Oysters, sushi and crawfish when they got em. It seems a lot has changed there in the past few years. I do love the Joey patties cafe's tho. never had a bad meal there.


----------



## Seegul51 (Oct 1, 2007)

I buy from there, that really has become my new fishing hole with the price of fuel and all the new regulations over the past two years. I bought 6 snapper last week cheaper than I could launch my boat, not counting the fuel, oil, bait, and supplies needed. Fishing is becoming a rich man's sport.


----------



## Austin (Sep 30, 2007)

My family hasnt purchased anything from there in over 12 years. Never purchased myself, but my grandparents used to buy meal deals from there about 12 years ago for dinner. I go in there on the way home or to outcast just to look around but always leave as i left. I do eat seafood from a few local restaurants though. like jerrys, peg legs, marina oyster barn, fish house.


----------



## Deeplines (Sep 28, 2007)

> *kelly1 (3/25/2008)*Gas out to the Edge for fish & back in the boat. 200.00. Trip to joe patti's $20-50 for the fish & gas!

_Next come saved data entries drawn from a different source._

-- ==== Sys2Proof/Machine/LaceBase.lean ====
section
/-! DEFINITION. Guaranteed queues, and the transmit buffers of the Lacing stop (R321, R322, R449). -/

namespace Sys2Proof.Machine

/-- Depth of a guaranteed queue by the live timetable (R322). -/
def Stack.queueDepth (s : Stack) (hub stop queue : Nat) : Nat :=
  mapGet 0 s.rings.live (2 ^ 25 + (hub * 32 + stop) * 32 + queue) % 1024

/-- The flits of a guaranteed queue, oldest first. -/
def Stack.queueFlits (s : Stack) (hub stop queue : Nat) : List Nat := mapGet [] s.rings.queues ((hub * 32 + stop) * 32 + queue)

/-- Whether a queue has room for n flits (R322). -/
def Stack.queueRoom (s : Stack) (hub stop queue n : Nat) : Bool :=
  decide ((s.queueFlits hub stop queue).length + n ≤ s.queueDepth hub stop queue)

/-- Flits added to a guaranteed queue. -/
def Stack.pushQueue (s : Stack) (hub stop queue : Nat) (l : List Nat) : Stack :=
  { s with rings := { s.rings with
      queues := mapSet [] s.rings.queues ((hub * 32 + stop) * 32 + queue) (s.queueFlits hub stop queue ++ l) } }

/-- A guaranteed flit ejected at the Lacing stop on a receive channel: sent on the link that CHMAP names, or lost (R449). -/
def Stack.laceEject (s : Stack) (chan flit : Nat) : Stack :=
  let k := s.get (LANE.CHMAP_LINK chan)
  if !s.flag (LANE.CHMAP_VALID chan) || decide (s.build.laces ≤ k) then (s.bump RING.GQ_LOSS_NO_CURSOR).raise RING.INT_GQ_LOSS
  else
    let x := s.lace k
    if 2048 ≤ x.guar.length then s.laceDrop k 1
    else s.setLace k { x with guar := x.guar ++ [(s.get (LANE.CHMAP_QUEUE chan), flit)] }

end Sys2Proof.Machine
end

Kelvin I would have to disagree with that statement. 

I agree with the amount $200.

My break down is this though.

$140 Gas

$10 Ice

$30 BEER

$30 Bait

$210/4 = $52 a person.

Here is the kicker though, You get to fish all day. One grouper and that person has broke evenFOR THAT TRIP which includes the FREE BEER plus you will have bait left over for a bay trip. 

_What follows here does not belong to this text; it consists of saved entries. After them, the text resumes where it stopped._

/-- A request's timer expires (R329): device time, once it runs, is then that of the expiry (log 60); a remote window's request ends with
TIMEOUT (R450). -/
def Stack.requestTimeout (n tag : Nat) (s : Stack) : Stack :=
  let t := s.ringTag n tag
  let s := if t.st = 1 ∨ t.st = 2 then s.elapse t.due else s
  let rwin := fun (x : Stack) => if n = 13 ∧ (x.lace (tag % 5)).rwinTag = tag then (x.put (LANE.RWIN_STATUS_STATUS (tag % 5)) 2).put (LANE.RWIN_STATUS_BUSY (tag % 5)) 0
    else x
  if t.st = 1 then ((rwin (s.setTag n tag {})).bump (RING.ISTAT_TIMEOUTS n)).answered 2 []
  else if t.st = 2 then ((rwin (s.setTag n tag { t with st := 3 })).bump (RING.ISTAT_TIMEOUTS n)).answered 2 []
  else s

/-- Age of a BIRTH in epochs, modulo 65,536 (R316). -/
def Stack.age (s : Stack) (birth : Nat) : Nat := (s.get RING.EPOCH_COUNT + 65536 - birth % 65536) % 65536

/-- A quarantined tag whose request is 586 epochs old is free (R329). -/
def Stack.quarantineExpiry (n tag : Nat) (s : Stack) : Stack :=
  let t := s.ringTag n tag
  if t.st = 3 ∧ 586 ≤ s.age t.birth then s.setTag n tag {} else s

/-- A packet whose age reaches 586 epochs is discarded (R316). -/
def Stack.lifetimeDiscard (birth : Nat) (s : Stack) : Stack :=
  if 586 ≤ s.age birth then
    let gone := s.rings.packets.find? fun p => !p.arrived && p.head.birth == birth % 65536
    let s : Stack := { s with rings := { s.rings with packets := match gone with
      | some p => s.rings.packets.erase p
      | Option.none => s.rings.packets } }
    (s.bump RING.DISCARD_LIFETIME).raise RING.INT_DISCARD
  else s

/-- A request with an unassigned opcode: UNSUPPORTED, or dropped when it carries no tag expectation (R312). -/
def Stack.unassigned (posted : Bool) (s : Stack) : Stack := if posted then s.answered noAnswer [] else s.answered 8 []

/-- REQUEST_INJECT (R328): An initiator interface injects a request once its response space and tag are free. -/
def execRequestInject (k : Side) (op : Nat) (h : Header) (reg : Nat) (room : Bool) (s : State) : Host.Outcome State Fault Refusal :=
  nextStack s k (Stack.inject op h reg room)

/-- TAG_QUARANTINE_EXPIRY (R329): A quarantined tag whose request is 586 epochs old is freed. -/
def execTagQuarantineExpiry (k : Side) (n tag : Nat) (s : State) : Host.Outcome State Fault Refusal :=
  nextStack s k (Stack.quarantineExpiry n tag)

/-- PACKET_LIFETIME_DISCARD (R316): A router discards a packet whose age reaches 586 epochs. -/
def execPacketLifetimeDiscard (k : Side) (birth : Nat) (s : State) : Host.Outcome State Fault Refusal :=
  nextStack s k (Stack.lifetimeDiscard birth)

/-- UNASSIGNED_OPCODE (R312): A request with an unassigned opcode is answered UNSUPPORTED, or counted and dropped. -/
def execUnassignedOpcode (k : Side) (posted : Bool) (s : State) : Host.Outcome State Fault Refusal :=
  nextStack s k (Stack.unassigned posted)

/-! ## Timetables (R317 to R325) -/

/-- Keys of the three table spaces (R323). -/
def stopKey (hub router slot : Nat) : Nat := (hub * 64 + router) * 4096 + slot
def hubKey (hub slot : Nat) : Nat := 2 ^ 24 + hub * 4096 + slot
def queueKey (hub stop queue : Nat) : Nat := 2 ^ 25 + (hub * 32 + stop) * 32 + queue

/-- The router number of a stop on a ring (R323). -/
def routerOf (cw : Bool) (stop : Nat) : Nat := if cw then stop else 32 + stop

/-- A stop-table entry of a bank. -/
def ttStop (m : Sparse Nat) (hub : Nat) (cw : Bool) (stop slot : Nat) : Nat :=
  mapGet 0 m (stopKey hub (routerOf cw stop) (slot % 4096))

/-- A hub-table entry of a bank. -/
def ttHub (m : Sparse Nat) (hub slot : Nat) : Nat := mapGet 0 m (hubKey hub (slot % 4096))

/-- A stop's entry sends a guaranteed flit downstream: INJ, or U_RES and U_FWD (R318). -/
def ttDeparts (e : Nat) : Bool := bit e 2 || (bit e 0 && bit e 1)

/-- The source of output o of a hub entry (R319). -/
def ttSource (e o : Nat) : Nat := bits e (3 * o) 3

/-- The hub before a hub on a spine ring, and the slots of that link. -/
def Build.spinePrev (b : Build) (ring hub : Nat) : Nat × Nat :=
  let top := b.layers
  let closing := if b = .octavo then 4 else 8
  if ring % 2 = 0 then (if hub = 0 then (top, closing) else (hub - 1, 2)) else (if hub = top then (0, closing) else (hub + 1, 2))

/-- The hop number of the spine link that leaves a hub (R334). -/
def Build.hopOf (b : Build) (ring hub : Nat) : Nat :=
  let n := (b.spineNext ring hub).1
  if (hub = b.layers ∧ n = 0) ∨ (hub = 0 ∧ n = b.layers ∧ b.layers ≠ 1) then b.layers else Nat.min hub n

/-- Whether a hub input has a reserved arrival for departure slot t: the flit left the previous router early enough (R310, R319). -/
def ttArrives (b : Build) (m : Sparse Nat) (hub src t : Nat) : Bool :=
  let t := t + 4096 * 8
  match src with
  | 1 => ttDeparts (ttStop m hub true (b.beforeHub hub true) (t - 3))
  | 2 => ttDeparts (ttStop m hub false (b.beforeHub hub false) (t - 3))
  | n =>
    let ring := n - 3
    let p := b.spinePrev ring hub
    ttSource (ttHub m p.1 (t - 2 - p.2)) (2 + ring) != 0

On top of that you SHOULD be able to get a AJ, Mingos out on the edge also. All this is free of course becase your ONE GROUPER paid for the trip. Then on the way in you can catch the ENDANGERED SNAPPER ( who knows what the price of that is ) LOL........

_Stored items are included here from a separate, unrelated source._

/-- Open: refused with EXISTS unless the entry is FREE and no upload is open, and with SPACE when no run of blocks holds UP_LEN (R226,
R227, log 29). -/
def Stack.uploadOpen (image : Nat) (s : Stack) : Stack :=
  let t := s.upFields image 1
  if s.flag LOAD.UP_STATUS_BUSY then t
  else if 1023 < image ∨ (s.dirEntry image).state ≠ 0 ∨ s.flag LOAD.UP_STATUS_OPEN then t.put LOAD.UP_STATUS_RESULT 1
  else if !s.tempWindow then t.put LOAD.UP_STATUS_RESULT 3
  else
    match s.freeRun image (Nat.max 1 (dirBlocks (s.get LOAD.UP_LEN_LEN))) with
    | Option.none => t.put LOAD.UP_STATUS_RESULT 2
    | some b =>
      let t := t.setDir image { state := 1, first := b, len := s.get LOAD.UP_LEN_LEN }
      let t := { t with loader := { t.loader with
        upImage := image, upCount := 0, upBuffer := [], upProgrammed := 0, upOverflow := false
        unreadable := t.loader.unreadable.filter fun u => !(b ≤ u && u < b + dirBlocks (s.get LOAD.UP_LEN_LEN)) } }
      (t.put LOAD.UP_STATUS_OPEN 1).put LOAD.UP_STATUS_RESULT 0

/-- A write to UP_DATA: one word buffered, or dropped with OVERFLOW when SPACE is 0; with no upload open it is ignored (R226, R227). -/
def Stack.upData (v : Nat) (s : Stack) : Stack :=
  if !s.flag LOAD.UP_STATUS_OPEN then s
  else if s.get LOAD.UP_STATUS_SPACE = 0 then
    ({ s with loader := { s.loader with upOverflow := true } } : Stack).raise LOAD.UP_STATUS_OVERFLOW
  else
    ({ s with loader := { s.loader with upBuffer := s.loader.upBuffer ++ [v], upCount := s.loader.upCount + 1 } } : Stack).put
      LOAD.UP_STATUS_SPACE (s.get LOAD.UP_STATUS_SPACE - 1)

/-- Buffered words programmed into the image area; a word whose block belongs to another image is not written (R215, log 29). -/
def Stack.program (s : Stack) : Stack :=
  let e := s.dirEntry s.loader.upImage
  let s' := s.loader.upBuffer.foldl (fun (s : Stack) v =>
    let o := 4 * s.loader.upProgrammed
    let img := if s.blockFree s.loader.upImage (e.first + o / 131072) then
        writeBytesMem s.loader.image (e.first * 131072 + o) (toBytes 4 v)
      else s.loader.image
    { s with loader := { s.loader with image := img, upProgrammed := s.loader.upProgrammed + 1 } }) s
  let t := { s' with loader := { s'.loader with upBuffer := [] } }
  (t.setDir t.loader.upImage { e with len := Nat.max e.len (4 * t.loader.upProgrammed) }).put LOAD.UP_STATUS_SPACE 16384

/-- The loader programs what is buffered, or abandons the upload outside the temperature window (R226, R227, R524). -/
def Stack.colophonProgram (s : Stack) : Stack :=
  if !s.flag LOAD.UP_STATUS_OPEN then s
  else if !s.tempWindow then s.uploadEnd {} 3
  else s.program

/-- Commit: refused with STATE when no upload is open, else in progress (R226, R227). -/
def Stack.uploadCommit (image : Nat) (s : Stack) : Stack :=
  let t := s.upFields image 2
  if s.flag LOAD.UP_STATUS_BUSY then t
  else if !s.flag LOAD.UP_STATUS_OPEN then t.put LOAD.UP_STATUS_RESULT 8
  else ({ t with loader := { t.loader with upBusyOp := 2 } } : Stack).put LOAD.UP_STATUS_BUSY 1

/-- The result of a commit: OVERFLOW, then LENGTH, SPACE, DIGEST and FORMAT (R226, R227, log 29). -/
def Stack.commitResult (s : Stack) : Nat :=
  let e := s.dirEntry s.loader.upImage
  let len := s.get LOAD.UP_LEN_LEN
  let l := (List.range len).map fun i => (mapGet 0 s.loader.image (e.first * 131072 + i)).toNat
  if s.loader.upOverflow then 7
  else if len % 4 != 0 || 4 * s.loader.upCount != len then 4
  else if !(List.range (dirBlocks len)).all fun i => s.blockFree s.loader.upImage (e.first + i) then 2
  else if crc32c l != s.get LOAD.UP_DIGEST_DIGEST then 5
  else if l.length < 64 || wordAt l 0 != 0xB1D0 + 0x10000 || crc32c (l.take 0x3C) != wordAt l 15 then 6
  else 0

/-- A commit or delete in progress completes (R226, R227). -/
def Stack.uploadDone (s : Stack) : Stack :=
  if s.loader.upBusyOp = 4 then
    ((({ s with loader := { s.loader with upBusyOp := 0 } } : Stack).setDir s.loader.delImage {}).put LOAD.UP_STATUS_BUSY 0).put
      LOAD.UP_STATUS_RESULT 0
  else if s.loader.upBusyOp = 2 then
    let s := s.colophonProgram
    if !s.flag LOAD.UP_STATUS_OPEN then s
    else
      let r := s.commitResult
      if r = 0 then
        s.uploadEnd { state := 2, first := (s.dirEntry s.loader.upImage).first, len := s.get LOAD.UP_LEN_LEN, crc := s.get LOAD.UP_DIGEST_DIGEST } 0
      else s.uploadEnd {} r
  else s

Just my perspective on it.

As far as going to JOE PATTI'S, I've only bought 3 fish from there in the 5 years I have been here. All 3 fish were lady fish that I used as bait while fishing for red fish at Lake Fredrick. The above statement is the reason why though. My freezer is never short of fish.

Good question though.


----------



## Feeding Frenzy (Feb 26, 2008)

> *mpmorr (3/25/2008)*I doubt seriously anyone who buys seafood can be blamed for the disparity. It is your government that should be dealt with (but who has thier ear, it should be the voter).
> 
> There is no single voice for people like us, and since it is not our livelihood for the most part (excluding the Charter Industry), then there is no dire need or sense of immediacy for the recreational fisherman can relate to.
> 
> ...


Well said. Everybody bithching about commercial fishing needs to read this twice. I was talking to a rep. from Penn a couple of weeks ago and he basically said the same thing. It's not the commercial guys fault it's the goverment's and the agency's fault things are the way they are.


----------



## Collard (Oct 23, 2007)

We buy shellfish only, and anything from the store part, bread oils seasonings, Tiramisu,sauces etc.


----------



## P-cola_Native (Feb 5, 2008)

I asked my dad if he ever caught a turtle when he used to run a shrimp boat in the bay, and he said no. But one night one of the other boats caught a huge loggerhead, the biggest one he's ever seen. He said old man Capt Pontain (Spelling?) was on the radio screaming at 'em to cut the net and let the turtle out, but the dumb f#&%'s winched it out of the net by the neckand killed it for no reason. My dad sad it was sick, they killed something that was like two hundred year old for no reason. He said the old captain told them boys back in the 80's that sh!t like that was what was going to put shrimpers out of business.


----------



## Halfmoon (Oct 3, 2007)

I have been saying that for 10 years but no one wants to hear it!!!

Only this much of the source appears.